* [Extracted data]
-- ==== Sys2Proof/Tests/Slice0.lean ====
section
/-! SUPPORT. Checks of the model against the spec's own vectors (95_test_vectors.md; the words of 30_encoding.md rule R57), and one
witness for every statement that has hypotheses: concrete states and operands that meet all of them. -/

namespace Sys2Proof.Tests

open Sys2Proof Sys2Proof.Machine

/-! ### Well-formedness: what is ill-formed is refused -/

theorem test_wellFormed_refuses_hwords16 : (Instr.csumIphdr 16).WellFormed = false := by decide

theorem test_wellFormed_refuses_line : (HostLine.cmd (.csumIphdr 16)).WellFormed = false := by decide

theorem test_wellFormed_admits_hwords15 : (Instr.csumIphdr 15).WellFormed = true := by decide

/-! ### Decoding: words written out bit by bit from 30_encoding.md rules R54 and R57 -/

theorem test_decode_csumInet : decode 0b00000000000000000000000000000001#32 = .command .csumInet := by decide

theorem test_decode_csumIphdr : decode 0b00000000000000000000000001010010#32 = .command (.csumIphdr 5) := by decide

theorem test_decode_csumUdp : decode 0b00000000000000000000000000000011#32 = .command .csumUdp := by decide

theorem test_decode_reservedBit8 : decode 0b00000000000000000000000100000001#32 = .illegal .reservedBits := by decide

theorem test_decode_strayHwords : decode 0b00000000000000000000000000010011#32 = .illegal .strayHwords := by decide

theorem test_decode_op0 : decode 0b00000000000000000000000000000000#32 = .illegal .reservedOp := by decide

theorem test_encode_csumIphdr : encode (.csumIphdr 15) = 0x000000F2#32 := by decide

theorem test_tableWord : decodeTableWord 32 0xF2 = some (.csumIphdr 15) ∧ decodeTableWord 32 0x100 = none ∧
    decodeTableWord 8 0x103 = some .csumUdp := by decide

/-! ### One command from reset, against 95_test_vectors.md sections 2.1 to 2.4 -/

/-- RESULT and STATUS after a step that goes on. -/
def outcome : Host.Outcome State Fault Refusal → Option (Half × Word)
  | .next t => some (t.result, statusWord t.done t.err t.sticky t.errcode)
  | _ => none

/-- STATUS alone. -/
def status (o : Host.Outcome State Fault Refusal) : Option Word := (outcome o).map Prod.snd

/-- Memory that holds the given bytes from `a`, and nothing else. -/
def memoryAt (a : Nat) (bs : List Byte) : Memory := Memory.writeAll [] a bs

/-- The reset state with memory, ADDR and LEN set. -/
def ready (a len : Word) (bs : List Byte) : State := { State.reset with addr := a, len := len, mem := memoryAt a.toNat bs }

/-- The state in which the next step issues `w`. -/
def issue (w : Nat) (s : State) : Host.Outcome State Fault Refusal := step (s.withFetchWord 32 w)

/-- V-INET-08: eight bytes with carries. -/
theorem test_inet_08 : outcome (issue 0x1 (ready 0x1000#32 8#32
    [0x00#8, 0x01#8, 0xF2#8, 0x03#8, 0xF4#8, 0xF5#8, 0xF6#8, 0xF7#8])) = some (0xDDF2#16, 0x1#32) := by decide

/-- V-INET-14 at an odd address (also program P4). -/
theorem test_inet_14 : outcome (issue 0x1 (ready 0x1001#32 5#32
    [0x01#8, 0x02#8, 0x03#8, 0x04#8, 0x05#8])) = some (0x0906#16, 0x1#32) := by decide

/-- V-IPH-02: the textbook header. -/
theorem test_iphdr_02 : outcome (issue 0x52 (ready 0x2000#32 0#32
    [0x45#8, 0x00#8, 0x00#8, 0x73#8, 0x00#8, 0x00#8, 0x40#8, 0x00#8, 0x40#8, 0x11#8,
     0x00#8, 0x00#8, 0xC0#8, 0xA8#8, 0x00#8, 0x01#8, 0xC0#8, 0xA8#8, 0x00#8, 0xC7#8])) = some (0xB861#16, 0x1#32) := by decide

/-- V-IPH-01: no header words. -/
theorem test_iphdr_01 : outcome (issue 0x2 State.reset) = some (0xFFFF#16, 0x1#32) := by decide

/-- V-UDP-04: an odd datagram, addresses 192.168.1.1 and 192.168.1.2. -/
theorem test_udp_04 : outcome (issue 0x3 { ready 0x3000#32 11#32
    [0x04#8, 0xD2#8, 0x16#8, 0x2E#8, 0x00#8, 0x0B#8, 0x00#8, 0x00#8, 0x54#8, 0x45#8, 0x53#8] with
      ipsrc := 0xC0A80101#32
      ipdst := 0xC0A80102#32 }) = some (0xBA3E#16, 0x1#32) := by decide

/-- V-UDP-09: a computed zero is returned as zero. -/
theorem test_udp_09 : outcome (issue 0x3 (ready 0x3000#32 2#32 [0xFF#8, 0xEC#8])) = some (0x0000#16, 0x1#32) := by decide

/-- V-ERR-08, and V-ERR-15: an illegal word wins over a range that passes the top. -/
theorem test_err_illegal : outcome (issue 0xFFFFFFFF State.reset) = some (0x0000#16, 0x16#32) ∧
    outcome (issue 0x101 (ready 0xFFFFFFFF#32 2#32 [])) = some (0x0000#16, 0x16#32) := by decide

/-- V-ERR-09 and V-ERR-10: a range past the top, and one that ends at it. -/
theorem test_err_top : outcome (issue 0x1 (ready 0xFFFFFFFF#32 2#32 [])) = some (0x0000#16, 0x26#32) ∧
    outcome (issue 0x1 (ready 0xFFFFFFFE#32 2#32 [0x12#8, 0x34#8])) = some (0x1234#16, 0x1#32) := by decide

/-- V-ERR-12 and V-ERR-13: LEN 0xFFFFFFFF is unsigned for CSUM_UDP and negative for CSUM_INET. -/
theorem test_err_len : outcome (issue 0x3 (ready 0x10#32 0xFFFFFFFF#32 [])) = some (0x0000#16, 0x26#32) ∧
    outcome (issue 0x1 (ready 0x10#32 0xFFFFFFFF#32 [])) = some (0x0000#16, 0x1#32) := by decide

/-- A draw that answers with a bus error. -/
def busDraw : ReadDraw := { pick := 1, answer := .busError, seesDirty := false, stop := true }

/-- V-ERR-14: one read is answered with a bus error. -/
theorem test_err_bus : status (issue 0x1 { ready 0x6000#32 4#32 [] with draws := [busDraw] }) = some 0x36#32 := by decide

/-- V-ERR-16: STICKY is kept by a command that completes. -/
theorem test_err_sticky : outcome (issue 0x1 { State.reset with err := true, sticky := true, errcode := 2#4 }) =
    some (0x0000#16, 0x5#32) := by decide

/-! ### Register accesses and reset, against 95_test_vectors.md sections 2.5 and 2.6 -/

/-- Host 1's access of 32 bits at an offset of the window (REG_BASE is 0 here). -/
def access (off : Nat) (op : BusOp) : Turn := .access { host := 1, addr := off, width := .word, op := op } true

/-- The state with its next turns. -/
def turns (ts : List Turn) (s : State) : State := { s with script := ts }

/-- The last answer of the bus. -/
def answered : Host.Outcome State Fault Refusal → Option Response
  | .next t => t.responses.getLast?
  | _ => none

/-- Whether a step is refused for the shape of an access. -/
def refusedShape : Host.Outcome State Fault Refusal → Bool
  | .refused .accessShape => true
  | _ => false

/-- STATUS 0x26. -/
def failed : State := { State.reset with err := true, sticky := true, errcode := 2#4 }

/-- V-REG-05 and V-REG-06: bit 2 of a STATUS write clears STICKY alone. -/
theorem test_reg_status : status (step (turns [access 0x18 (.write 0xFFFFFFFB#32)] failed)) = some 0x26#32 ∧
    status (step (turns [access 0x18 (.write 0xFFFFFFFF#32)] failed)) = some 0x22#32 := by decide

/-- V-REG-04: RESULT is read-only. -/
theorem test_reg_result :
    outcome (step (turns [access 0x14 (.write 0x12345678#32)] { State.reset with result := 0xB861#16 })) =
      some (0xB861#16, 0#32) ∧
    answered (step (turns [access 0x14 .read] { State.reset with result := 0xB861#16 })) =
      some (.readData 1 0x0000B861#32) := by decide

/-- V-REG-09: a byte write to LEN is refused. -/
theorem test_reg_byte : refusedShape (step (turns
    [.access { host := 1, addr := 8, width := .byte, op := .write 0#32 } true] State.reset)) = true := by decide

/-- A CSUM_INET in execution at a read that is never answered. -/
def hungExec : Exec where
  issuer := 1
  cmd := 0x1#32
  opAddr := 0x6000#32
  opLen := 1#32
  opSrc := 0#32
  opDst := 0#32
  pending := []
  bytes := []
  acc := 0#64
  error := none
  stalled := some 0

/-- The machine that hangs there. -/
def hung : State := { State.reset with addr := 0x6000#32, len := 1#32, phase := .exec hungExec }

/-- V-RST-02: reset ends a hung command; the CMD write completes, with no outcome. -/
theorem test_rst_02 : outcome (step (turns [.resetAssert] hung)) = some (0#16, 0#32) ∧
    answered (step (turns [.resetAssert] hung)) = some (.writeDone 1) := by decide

* [What the exercise asks]
Starting at the line that contains "header words. -/" and stopping after the line that contains "ends at it. -/", write out every line exactly as it appears above, and no other line.

* [Result for this task]
/-- V-IPH-01: no header words. -/
theorem test_iphdr_01 : outcome (issue 0x2 State.reset) = some (0xFFFF#16, 0x1#32) := by decide

/-- V-UDP-04: an odd datagram, addresses 192.168.1.1 and 192.168.1.2. -/
theorem test_udp_04 : outcome (issue 0x3 { ready 0x3000#32 11#32
    [0x04#8, 0xD2#8, 0x16#8, 0x2E#8, 0x00#8, 0x0B#8, 0x00#8, 0x00#8, 0x54#8, 0x45#8, 0x53#8] with
      ipsrc := 0xC0A80101#32
      ipdst := 0xC0A80102#32 }) = some (0xBA3E#16, 0x1#32) := by decide

/-- V-UDP-09: a computed zero is returned as zero. -/
theorem test_udp_09 : outcome (issue 0x3 (ready 0x3000#32 2#32 [0xFF#8, 0xEC#8])) = some (0x0000#16, 0x1#32) := by decide

/-- V-ERR-08, and V-ERR-15: an illegal word wins over a range that passes the top. -/
theorem test_err_illegal : outcome (issue 0xFFFFFFFF State.reset) = some (0x0000#16, 0x16#32) ∧
    outcome (issue 0x101 (ready 0xFFFFFFFF#32 2#32 [])) = some (0x0000#16, 0x16#32) := by decide

/-- V-ERR-09 and V-ERR-10: a range past the top, and one that ends at it. -/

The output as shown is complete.